Democrats have been down this road before. Beginning in the late 1960s, the most liberal among them began asserting that the phrase "law and order" was a euphemism for white backlash against civil rights gains. Racial animus certainly drives a nontrivial part of the conversation about crime, both then and now. But people of all backgrounds genuinely do not want to be raped and murdered or see their families become victims.

When liberals see crime as being only about racism and lose sight of public safety, Democrats start to lose elections. Crime became a political liability for Democratic candidates in the 1970s and 1980s, culminating in Michael Dukakis' presidential election loss in 1988. Whatever one's views of the propriety of the Willie Horton ad, Democrats did not win presidential elections again until they changed the perception they were soft on violence. By 1993, the issue had grown potent enough to get a Republican elected mayor of New York City.

Some of the things Democrats did to fix their crime perception problem, like passing the 1994 crime bill (for which Biden drafted the Senate version), only made the problems of racial injustice in the legal system worse. But crime reduction also benefited communities of color, just as spikes in violence often disproportionately endanger them. These neighborhoods need better, fairer policing, not less policing.

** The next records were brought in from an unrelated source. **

-- ==== Sys2Proof/Tests/Slice0.lean ====
section
/-! SUPPORT. The model's own tests: well-formedness, decoding from words written out by hand, one step for
each command, the port, the pure functions, and a witness for the hypotheses of each obligation. Expected
values are those of `95_test_vectors.md`; the section is named beside each. -/

namespace Sys2Proof.Tests

open Sys2Proof.Machine

/-! ## Small states -/

/-- The first key word of the source's vectors (section 1.1). -/
abbrev keyA : Word := 0x0123456789ABCDEF

/-- The second key word of the source's vectors (section 1.2). -/
abbrev keyB : Word := 0xFEDCBA9876543210

/-- The key word `c` of section 4.1. -/
abbrev keyC : Word := 0x89ABCDEF01234567

/-- The block "hi anoth" (section 1). -/
abbrev hiAnoth : Word := 0x686920616E6F7468

/-- Key words written, no key loaded, every register different from every other. -/
def fresh : State :=
  { State.reset with key0 := keyA, key1 := keyB, key2 := keyC, din := hiAnoth, dout := 0xD0, iv := 0x70 }

/-- The single key of section 1.1 loaded. -/
def keyed : State := { fresh with store := some (loadSets (.one keyA)) }

/-- Fail-stop with error `e`, the key still loaded (section 6.3). -/
def stopped (e : Err) : State := { keyed with err := e }

/-- The next state, if that is the outcome. -/
def nextOf : Host.Outcome State Fault Refusal → Option State
  | .next s => some s
  | .fault _ => none
  | .refused _ => none

/-! ## Well-formedness: the one check, at both sides of its bound (R47) -/

theorem test_wf_ldkey_15 : (Instr.ldkey 15).wf = true := by decide

theorem test_ill_formed_ldkey_16_refused : (Instr.ldkey 16).wf = false := by decide

/-! ## Decoding: the words of R49 written out bit by bit, RSV, OP, ARG -/

theorem test_decode_nop : decode (0#56 ++ 0b0000#4 ++ 0b0000#4) = .ok .nop := by decide

theorem test_decode_ldkey_1 : decode (0#56 ++ 0b0001#4 ++ 0b0001#4) = .ok (.ldkey 1) := by decide

theorem test_decode_ldkey_14 : decode (0#56 ++ 0b0001#4 ++ 0b1110#4) = .ok (.ldkey 14) := by decide

theorem test_decode_clrkey : decode (0#56 ++ 0b0010#4 ++ 0b0000#4) = .ok .clrkey := by decide

theorem test_decode_ecbdec : decode (0#56 ++ 0b0011#4 ++ 0b0000#4) = .ok .ecbdec := by decide

theorem test_decode_ecbenc : decode (0#56 ++ 0b0011#4 ++ 0b0001#4) = .ok .ecbenc := by decide

theorem test_decode_cbcdec : decode (0#56 ++ 0b0011#4 ++ 0b0010#4) = .ok .cbcdec := by decide

theorem test_decode_cbcenc : decode (0#56 ++ 0b0011#4 ++ 0b0011#4) = .ok .cbcenc := by decide

theorem test_decode_clrerr : decode (0#56 ++ 0b0100#4 ++ 0b0000#4) = .ok .clrerr := by decide

theorem test_decode_srst : decode (0#56 ++ 0b0101#4 ++ 0b0000#4) = .ok .srst := by decide

/-- The illegal words of section 6.1, by cause (R51). -/
theorem test_decode_illegal :
    ([0x100, 0x131, 0x8000000000000031, 0xFFFFFFFFFFFFFFFF].all fun w => decode w == .error .reservedBits) ∧
    ([0x60, 0xF0, 0xFF].all fun w => decode w == .error .undefinedOp) ∧
    ([0x01, 0x0F, 0x21, 0x34, 0x38, 0x3F, 0x41, 0x5F].all fun w => decode w == .error .badArg) := by
  decide +kernel

theorem test_table_word : decodeTableWord 64 0x33 = some .cbcenc ∧ decodeTableWord 64 0x34 = none := by
  decide +kernel

/-! ## One step for each command -/

theorem test_nop : exec .nop (stopped .nokey) = .next (stopped .nokey) := rfl

/-- Section 1.2: the 16-byte key loads `[k0, k1, k0]`, STATUS reads 3, the registers stay. -/
theorem test_ldkey_two_words :
    (nextOf (exec (.ldkey 2) fresh)).map (fun t => (t.store, status t, t.key1)) =
      some (some (.three (ks keyA) (ks keyB) (ks keyA)), 0x3, keyB) := by decide +kernel

/-- Program P3, line 15: a bad length keeps the key loaded before; STATUS reads 21. -/
theorem test_ldkey_bad_length :
    (nextOf (exec (.ldkey 4) keyed)).map (fun t => (t.store, status t)) = some (keyed.store, 0x21) := by
  decide +kernel

/-- Program P4, lines 18 to 21: the key goes, DOUT and DIN stay. -/
theorem test_clrkey :
    (nextOf (exec .clrkey keyed)).map (fun t => ([t.key0, t.key1, t.key2, t.din, t.dout], status t)) =
      some ([0, 0, 0, hiAnoth, 0xD0], 0x0) := by decide +kernel

/-- Section 1.1, block 1, decrypted. -/
theorem test_ecbdec :
    (nextOf (exec .ecbdec { keyed with din := 0x2D3820D2963F9706 })).map (fun t => (t.dout, t.din, t.iv)) =
      some (hiAnoth, 0x2D3820D2963F9706, 0x70) := by decide +kernel

/-- Section 1.1, block 1. -/
theorem test_ecbenc :
    (nextOf (exec .ecbenc keyed)).map (fun t => (t.dout, t.din, t.iv)) =
      some (0x2D3820D2963F9706, hiAnoth, 0x70) := by decide +kernel

/-- Program P3, line 2: no key, NOKEY, DOUT stays. -/
theorem test_ecbenc_no_key :
    (nextOf (exec .ecbenc fresh)).map (fun t => (t.dout, status t)) = some (0xD0, 0x30) := by decide +kernel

One typically Democratic area that was spared last week's red wave was New York City. There Democrats rejected defund the police and closed the opening for a Rudy Giuliani 2.0 candidate. Instead they nominated a black former police officer for mayor. He won handily. While a more substantive policy answer is also required, politically the messaging was right: Good government fights both crime and racism.

Democrats would do well to marginalize any politicians in their midst who see these goals as being in tension with each other.